• **PROBLEM DESCRIPTION**
Every line below between the one holding "(number cs).bind fun n => if n < 2 ^" and the one holding "named rest cs", inclusive, should be copied exactly, and no other line.

[Saved entries]
______________________________
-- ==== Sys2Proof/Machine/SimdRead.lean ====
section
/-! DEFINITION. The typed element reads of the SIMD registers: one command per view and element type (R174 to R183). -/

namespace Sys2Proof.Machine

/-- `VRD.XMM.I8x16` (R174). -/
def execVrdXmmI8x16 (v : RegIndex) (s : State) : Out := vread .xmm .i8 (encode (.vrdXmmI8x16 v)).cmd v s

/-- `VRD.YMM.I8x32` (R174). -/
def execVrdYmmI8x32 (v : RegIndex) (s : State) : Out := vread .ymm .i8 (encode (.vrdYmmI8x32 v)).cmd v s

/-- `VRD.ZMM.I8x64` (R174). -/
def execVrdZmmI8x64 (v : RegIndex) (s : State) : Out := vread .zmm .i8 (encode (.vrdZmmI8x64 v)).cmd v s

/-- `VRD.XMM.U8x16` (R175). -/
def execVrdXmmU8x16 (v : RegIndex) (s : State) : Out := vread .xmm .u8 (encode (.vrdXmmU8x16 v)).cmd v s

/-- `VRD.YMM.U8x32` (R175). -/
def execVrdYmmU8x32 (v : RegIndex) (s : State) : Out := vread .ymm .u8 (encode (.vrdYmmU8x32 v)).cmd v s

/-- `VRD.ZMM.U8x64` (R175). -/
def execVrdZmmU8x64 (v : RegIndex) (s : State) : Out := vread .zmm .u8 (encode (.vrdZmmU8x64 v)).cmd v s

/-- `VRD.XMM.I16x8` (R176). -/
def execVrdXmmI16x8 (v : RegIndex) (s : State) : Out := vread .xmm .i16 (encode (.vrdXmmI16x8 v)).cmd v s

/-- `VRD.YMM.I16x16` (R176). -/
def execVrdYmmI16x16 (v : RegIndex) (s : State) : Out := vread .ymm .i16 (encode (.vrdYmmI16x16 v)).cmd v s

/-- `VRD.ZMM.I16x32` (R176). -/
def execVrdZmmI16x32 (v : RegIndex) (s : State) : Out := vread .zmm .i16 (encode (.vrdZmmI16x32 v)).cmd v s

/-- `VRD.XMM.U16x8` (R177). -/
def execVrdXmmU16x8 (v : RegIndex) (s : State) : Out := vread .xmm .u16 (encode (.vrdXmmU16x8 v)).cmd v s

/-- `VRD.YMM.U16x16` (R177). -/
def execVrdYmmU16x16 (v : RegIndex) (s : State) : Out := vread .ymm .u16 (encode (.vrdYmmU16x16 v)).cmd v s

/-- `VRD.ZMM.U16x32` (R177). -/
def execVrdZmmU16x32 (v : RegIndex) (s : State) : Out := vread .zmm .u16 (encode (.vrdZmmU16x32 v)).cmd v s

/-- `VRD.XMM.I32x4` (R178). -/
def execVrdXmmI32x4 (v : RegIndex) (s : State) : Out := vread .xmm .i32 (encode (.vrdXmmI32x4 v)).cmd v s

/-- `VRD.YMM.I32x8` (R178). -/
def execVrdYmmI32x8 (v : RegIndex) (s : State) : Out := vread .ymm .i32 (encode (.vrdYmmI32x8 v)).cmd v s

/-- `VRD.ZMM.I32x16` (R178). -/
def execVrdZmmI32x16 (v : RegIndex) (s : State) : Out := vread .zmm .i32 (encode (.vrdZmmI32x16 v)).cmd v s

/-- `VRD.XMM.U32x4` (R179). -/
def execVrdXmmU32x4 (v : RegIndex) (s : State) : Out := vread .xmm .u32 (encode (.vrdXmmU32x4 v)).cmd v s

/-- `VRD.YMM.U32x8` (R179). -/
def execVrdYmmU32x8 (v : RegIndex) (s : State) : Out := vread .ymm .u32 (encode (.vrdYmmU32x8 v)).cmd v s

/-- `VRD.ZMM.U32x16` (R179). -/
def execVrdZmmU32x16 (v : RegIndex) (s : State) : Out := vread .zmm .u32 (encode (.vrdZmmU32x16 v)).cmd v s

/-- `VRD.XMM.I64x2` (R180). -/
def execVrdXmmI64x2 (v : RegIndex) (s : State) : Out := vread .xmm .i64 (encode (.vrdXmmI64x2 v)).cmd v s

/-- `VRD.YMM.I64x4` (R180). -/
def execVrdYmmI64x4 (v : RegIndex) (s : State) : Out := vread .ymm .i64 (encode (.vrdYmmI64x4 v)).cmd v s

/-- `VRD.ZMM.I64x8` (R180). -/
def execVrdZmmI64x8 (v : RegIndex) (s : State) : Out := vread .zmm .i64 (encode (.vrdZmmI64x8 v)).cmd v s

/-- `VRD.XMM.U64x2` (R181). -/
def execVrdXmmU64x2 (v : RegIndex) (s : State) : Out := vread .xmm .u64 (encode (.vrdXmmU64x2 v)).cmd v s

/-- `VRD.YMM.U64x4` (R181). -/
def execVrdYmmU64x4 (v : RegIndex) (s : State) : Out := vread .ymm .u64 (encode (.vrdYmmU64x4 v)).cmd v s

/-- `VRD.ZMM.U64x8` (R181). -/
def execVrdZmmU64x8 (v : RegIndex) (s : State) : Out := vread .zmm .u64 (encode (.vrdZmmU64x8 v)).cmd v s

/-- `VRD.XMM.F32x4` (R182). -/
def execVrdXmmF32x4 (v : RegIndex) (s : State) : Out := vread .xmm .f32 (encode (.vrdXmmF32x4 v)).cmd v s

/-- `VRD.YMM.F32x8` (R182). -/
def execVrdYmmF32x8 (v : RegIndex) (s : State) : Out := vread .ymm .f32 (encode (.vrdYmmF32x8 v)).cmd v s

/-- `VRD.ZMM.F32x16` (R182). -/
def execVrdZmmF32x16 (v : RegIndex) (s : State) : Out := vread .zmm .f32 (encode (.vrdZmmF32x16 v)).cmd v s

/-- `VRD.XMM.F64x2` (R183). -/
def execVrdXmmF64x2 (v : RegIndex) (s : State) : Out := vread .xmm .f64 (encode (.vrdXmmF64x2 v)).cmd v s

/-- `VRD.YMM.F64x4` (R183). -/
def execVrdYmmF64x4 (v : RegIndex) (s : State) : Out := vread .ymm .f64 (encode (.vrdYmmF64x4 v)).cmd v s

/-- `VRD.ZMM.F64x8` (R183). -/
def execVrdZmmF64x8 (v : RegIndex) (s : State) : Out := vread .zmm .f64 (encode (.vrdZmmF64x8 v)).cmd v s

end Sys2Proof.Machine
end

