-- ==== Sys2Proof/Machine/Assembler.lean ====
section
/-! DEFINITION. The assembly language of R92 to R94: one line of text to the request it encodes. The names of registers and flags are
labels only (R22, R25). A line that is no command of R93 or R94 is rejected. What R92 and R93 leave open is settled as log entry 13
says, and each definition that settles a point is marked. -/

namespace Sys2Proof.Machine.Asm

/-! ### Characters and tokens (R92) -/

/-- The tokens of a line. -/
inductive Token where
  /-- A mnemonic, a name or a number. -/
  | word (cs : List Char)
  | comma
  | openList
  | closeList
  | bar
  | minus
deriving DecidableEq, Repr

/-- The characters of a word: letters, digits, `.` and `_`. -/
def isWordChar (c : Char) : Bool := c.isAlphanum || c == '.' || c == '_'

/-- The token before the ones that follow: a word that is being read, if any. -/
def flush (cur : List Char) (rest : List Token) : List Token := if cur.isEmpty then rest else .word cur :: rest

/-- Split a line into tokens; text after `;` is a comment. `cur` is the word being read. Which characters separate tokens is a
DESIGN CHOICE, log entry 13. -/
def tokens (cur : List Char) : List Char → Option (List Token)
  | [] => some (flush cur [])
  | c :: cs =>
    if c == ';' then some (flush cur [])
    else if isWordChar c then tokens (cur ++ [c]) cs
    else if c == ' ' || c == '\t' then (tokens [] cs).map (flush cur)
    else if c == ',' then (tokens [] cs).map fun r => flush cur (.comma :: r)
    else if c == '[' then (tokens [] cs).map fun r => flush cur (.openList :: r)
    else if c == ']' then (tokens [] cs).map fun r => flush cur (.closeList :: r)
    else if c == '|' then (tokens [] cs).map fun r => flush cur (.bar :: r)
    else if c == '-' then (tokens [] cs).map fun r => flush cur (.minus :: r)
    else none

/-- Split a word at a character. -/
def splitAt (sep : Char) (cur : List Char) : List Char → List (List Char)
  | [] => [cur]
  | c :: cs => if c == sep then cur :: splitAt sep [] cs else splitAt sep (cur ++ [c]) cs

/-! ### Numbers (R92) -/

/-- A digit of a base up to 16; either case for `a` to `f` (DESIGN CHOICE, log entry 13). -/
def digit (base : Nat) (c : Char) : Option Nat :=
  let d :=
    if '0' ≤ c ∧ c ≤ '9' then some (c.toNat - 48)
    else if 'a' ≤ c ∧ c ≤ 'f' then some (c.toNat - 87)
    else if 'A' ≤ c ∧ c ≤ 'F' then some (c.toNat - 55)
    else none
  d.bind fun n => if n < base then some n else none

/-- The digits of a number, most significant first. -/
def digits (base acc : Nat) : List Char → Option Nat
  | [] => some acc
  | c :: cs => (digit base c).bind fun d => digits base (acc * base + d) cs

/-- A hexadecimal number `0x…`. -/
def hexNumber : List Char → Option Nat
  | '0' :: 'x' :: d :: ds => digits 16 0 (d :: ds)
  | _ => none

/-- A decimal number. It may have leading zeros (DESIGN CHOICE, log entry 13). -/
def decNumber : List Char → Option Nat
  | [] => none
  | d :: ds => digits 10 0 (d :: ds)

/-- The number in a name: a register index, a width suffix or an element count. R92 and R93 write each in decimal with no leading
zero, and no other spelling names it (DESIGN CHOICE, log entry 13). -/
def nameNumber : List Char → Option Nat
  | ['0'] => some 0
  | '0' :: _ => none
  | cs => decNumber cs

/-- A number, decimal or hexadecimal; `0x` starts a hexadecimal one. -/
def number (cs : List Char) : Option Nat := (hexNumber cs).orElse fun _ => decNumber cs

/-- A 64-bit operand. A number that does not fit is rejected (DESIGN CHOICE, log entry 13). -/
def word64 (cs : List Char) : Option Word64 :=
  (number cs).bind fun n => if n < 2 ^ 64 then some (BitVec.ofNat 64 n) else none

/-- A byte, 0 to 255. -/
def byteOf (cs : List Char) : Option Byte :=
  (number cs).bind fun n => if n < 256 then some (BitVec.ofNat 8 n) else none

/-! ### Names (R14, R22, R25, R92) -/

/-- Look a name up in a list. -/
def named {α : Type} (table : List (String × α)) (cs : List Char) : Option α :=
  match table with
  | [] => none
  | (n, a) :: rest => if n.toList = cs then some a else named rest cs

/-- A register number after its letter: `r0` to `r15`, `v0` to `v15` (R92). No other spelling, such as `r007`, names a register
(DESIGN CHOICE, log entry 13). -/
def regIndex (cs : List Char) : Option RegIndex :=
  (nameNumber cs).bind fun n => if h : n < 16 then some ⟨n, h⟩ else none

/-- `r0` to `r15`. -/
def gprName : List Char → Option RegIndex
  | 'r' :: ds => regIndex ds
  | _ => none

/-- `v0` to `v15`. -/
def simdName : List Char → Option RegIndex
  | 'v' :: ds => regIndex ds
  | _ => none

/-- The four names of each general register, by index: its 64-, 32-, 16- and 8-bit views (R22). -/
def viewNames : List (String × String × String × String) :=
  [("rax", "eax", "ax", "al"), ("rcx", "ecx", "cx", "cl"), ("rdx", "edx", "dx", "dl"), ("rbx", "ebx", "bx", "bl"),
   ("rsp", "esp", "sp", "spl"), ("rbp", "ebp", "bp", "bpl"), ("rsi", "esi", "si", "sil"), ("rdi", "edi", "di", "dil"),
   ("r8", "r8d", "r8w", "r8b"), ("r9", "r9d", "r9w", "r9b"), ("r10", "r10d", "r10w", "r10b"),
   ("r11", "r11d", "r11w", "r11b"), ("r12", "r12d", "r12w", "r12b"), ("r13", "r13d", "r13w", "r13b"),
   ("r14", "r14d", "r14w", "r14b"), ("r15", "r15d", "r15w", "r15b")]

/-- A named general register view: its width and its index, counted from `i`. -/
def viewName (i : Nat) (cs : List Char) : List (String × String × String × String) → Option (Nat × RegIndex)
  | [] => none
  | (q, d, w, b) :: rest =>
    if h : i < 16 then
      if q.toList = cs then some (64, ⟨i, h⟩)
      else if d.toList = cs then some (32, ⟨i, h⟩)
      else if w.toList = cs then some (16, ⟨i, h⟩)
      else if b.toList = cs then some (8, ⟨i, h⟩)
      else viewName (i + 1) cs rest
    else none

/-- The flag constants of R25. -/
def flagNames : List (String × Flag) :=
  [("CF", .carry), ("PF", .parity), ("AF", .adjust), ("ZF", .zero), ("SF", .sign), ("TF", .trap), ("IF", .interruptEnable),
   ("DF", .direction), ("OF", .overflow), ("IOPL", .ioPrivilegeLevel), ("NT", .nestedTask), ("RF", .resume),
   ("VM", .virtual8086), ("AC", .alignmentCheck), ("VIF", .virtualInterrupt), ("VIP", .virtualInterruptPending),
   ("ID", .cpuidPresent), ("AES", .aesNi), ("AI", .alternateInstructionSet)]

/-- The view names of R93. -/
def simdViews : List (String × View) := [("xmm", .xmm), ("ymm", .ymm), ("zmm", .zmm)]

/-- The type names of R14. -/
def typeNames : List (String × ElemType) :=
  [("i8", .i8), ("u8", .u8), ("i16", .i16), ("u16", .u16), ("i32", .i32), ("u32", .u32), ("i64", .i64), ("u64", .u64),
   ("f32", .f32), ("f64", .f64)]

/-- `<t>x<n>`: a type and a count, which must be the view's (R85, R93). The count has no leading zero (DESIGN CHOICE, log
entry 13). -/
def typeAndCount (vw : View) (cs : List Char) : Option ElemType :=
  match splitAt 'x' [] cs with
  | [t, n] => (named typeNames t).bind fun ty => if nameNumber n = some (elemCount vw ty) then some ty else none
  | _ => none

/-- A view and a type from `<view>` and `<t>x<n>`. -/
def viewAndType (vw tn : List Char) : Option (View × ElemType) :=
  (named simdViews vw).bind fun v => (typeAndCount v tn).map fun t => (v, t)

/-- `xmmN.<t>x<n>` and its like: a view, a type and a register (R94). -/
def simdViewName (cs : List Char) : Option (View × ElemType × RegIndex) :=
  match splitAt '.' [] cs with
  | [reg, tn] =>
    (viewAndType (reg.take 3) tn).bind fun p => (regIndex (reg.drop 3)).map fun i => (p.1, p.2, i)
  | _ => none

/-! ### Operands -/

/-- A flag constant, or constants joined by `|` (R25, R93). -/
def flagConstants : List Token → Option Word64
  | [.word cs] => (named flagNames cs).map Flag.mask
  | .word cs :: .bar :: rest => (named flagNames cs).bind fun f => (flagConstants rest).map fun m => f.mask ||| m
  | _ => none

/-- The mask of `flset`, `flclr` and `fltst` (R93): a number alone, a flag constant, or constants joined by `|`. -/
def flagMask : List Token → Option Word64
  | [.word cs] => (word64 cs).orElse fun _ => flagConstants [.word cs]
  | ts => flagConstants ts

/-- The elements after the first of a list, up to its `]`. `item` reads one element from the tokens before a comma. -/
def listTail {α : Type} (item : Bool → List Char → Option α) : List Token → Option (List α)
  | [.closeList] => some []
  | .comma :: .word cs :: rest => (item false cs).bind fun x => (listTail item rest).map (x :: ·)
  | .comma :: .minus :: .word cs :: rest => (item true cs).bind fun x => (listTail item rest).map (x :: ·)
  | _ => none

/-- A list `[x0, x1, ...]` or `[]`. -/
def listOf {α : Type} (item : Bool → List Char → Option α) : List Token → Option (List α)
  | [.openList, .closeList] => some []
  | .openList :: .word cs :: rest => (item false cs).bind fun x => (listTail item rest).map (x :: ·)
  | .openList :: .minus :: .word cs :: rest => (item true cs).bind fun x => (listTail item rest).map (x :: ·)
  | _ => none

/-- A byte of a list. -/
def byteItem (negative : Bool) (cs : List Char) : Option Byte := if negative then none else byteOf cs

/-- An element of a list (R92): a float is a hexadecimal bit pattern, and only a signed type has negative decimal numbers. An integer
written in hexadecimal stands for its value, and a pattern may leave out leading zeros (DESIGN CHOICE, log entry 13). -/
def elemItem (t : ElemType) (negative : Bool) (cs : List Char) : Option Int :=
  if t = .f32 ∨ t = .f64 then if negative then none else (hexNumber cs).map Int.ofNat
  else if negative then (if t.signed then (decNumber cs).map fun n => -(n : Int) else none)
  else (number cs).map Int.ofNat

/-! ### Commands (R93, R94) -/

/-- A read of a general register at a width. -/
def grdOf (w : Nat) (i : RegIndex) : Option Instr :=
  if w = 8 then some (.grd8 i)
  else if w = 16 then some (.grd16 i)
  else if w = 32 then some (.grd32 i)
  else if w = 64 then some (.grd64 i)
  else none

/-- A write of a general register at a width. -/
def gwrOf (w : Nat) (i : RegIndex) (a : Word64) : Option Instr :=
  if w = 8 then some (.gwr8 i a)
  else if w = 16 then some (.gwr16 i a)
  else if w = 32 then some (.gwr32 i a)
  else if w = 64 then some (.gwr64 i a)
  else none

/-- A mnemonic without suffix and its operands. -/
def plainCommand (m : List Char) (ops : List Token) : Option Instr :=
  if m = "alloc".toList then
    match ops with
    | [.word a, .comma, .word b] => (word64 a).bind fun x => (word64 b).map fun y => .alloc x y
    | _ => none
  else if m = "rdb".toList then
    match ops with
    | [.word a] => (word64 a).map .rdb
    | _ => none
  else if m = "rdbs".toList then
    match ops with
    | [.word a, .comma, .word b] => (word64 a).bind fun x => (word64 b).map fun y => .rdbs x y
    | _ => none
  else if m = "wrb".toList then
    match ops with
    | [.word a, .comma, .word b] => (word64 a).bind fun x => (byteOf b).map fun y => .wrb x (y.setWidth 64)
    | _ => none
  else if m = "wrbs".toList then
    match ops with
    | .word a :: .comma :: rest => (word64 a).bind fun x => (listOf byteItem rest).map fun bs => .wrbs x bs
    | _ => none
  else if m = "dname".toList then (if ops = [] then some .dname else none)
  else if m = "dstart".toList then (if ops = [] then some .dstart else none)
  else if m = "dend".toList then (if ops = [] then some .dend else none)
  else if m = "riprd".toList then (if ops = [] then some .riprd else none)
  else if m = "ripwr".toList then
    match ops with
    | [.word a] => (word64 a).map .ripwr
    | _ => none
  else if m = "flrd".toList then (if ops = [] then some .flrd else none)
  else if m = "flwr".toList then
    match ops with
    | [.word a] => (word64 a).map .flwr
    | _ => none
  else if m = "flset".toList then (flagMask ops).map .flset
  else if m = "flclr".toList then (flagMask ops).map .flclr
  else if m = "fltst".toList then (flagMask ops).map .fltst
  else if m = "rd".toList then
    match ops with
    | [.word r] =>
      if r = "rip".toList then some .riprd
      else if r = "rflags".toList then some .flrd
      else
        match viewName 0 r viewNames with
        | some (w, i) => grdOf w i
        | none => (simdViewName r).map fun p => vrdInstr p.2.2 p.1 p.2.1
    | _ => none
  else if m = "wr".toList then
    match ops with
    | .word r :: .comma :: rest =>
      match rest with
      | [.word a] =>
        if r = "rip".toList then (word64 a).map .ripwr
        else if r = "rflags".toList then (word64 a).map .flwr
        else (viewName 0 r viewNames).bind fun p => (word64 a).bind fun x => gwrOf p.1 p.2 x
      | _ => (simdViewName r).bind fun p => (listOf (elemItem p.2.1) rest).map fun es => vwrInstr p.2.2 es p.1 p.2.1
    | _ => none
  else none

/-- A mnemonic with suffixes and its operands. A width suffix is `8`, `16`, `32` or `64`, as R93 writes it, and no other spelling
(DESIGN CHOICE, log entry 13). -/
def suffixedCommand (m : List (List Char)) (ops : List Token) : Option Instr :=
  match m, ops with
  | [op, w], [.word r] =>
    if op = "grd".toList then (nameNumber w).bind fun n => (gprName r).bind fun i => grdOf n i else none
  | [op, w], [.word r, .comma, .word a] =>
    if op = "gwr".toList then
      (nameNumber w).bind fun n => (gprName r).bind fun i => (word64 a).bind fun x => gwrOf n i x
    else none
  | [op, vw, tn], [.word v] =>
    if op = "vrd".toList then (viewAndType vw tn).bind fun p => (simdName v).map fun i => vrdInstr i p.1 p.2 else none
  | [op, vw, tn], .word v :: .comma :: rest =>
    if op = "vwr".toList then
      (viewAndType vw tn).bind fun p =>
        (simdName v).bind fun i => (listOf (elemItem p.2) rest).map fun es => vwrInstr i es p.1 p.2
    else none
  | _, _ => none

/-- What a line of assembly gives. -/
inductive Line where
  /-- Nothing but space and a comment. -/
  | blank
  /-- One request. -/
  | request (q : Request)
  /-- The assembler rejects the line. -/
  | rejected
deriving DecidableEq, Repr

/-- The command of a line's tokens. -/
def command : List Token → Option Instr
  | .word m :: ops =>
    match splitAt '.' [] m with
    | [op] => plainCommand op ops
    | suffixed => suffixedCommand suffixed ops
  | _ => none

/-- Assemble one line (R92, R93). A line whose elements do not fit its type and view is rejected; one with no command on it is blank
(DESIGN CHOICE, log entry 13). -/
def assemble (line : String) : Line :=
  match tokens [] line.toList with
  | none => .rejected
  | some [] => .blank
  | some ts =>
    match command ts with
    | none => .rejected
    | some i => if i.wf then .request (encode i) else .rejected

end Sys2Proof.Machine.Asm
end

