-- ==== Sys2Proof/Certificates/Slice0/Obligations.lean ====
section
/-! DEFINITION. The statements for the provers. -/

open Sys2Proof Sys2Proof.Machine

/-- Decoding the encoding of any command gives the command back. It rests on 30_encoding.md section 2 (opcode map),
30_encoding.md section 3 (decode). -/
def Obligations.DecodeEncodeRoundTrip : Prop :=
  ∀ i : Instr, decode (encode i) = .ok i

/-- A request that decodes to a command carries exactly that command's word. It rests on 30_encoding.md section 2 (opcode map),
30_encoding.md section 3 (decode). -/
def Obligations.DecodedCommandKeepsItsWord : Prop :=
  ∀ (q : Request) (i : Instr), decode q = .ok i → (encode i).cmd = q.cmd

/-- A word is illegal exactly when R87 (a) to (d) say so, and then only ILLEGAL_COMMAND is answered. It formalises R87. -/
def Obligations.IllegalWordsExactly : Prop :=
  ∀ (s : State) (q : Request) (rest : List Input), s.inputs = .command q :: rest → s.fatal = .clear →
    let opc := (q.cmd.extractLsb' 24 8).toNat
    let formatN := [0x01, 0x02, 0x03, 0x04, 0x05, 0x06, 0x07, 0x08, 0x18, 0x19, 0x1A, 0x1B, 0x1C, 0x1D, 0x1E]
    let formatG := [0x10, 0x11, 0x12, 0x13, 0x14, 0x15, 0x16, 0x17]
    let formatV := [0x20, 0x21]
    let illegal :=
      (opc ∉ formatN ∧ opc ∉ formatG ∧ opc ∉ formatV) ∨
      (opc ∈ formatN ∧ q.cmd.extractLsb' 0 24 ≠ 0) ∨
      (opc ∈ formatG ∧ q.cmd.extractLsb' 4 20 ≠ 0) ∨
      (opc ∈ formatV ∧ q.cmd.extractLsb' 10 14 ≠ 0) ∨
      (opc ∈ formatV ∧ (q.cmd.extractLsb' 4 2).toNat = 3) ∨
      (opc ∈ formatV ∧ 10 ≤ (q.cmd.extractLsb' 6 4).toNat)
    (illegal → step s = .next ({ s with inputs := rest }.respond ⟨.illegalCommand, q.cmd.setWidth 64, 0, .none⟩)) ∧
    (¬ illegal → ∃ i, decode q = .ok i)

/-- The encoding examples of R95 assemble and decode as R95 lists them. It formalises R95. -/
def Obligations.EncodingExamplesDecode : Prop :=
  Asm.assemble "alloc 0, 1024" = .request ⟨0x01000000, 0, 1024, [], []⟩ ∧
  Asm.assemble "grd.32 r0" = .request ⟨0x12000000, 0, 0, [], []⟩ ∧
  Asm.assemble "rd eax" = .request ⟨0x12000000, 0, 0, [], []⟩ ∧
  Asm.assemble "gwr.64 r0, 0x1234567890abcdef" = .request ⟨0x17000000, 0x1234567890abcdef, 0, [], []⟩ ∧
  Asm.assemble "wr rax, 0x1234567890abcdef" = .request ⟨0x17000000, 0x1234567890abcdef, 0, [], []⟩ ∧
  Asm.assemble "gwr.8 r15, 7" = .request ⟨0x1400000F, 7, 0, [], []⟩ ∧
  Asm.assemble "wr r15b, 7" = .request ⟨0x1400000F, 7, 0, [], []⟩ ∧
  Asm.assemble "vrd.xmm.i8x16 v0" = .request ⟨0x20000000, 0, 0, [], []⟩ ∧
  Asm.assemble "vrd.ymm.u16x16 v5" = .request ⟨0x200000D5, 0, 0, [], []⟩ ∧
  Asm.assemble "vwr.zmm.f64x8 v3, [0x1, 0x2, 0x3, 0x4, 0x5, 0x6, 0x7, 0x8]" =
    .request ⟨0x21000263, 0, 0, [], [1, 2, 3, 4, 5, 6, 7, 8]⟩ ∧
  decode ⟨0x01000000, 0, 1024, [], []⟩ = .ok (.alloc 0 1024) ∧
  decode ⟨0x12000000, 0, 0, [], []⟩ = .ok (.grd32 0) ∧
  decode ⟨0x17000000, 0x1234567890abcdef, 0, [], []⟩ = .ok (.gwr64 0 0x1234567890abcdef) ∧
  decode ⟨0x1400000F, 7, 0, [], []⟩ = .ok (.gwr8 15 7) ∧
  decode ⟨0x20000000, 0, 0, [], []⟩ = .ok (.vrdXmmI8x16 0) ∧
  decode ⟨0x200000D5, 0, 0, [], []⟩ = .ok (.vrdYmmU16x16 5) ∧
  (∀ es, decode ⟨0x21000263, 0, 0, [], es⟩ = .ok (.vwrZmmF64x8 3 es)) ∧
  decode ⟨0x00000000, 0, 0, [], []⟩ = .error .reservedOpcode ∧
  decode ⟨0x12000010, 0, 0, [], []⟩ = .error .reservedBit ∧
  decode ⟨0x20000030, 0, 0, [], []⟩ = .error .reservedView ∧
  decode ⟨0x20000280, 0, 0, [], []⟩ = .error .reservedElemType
______________________________
• **WRITTEN ANSWER**
  (number cs).bind fun n => if n < 2 ^ 64 then some (BitVec.ofNat 64 n) else none

/-- A byte, 0 to 255. -/
def byteOf (cs : List Char) : Option Byte :=
  (number cs).bind fun n => if n < 256 then some (BitVec.ofNat 8 n) else none

/-! ### Names (R14, R22, R25, R92) -/

/-- Look a name up in a list. -/
def named {α : Type} (table : List (String × α)) (cs : List Char) : Option α :=
  match table with
  | [] => none
  | (n, a) :: rest => if n.toList = cs then some a else named rest cs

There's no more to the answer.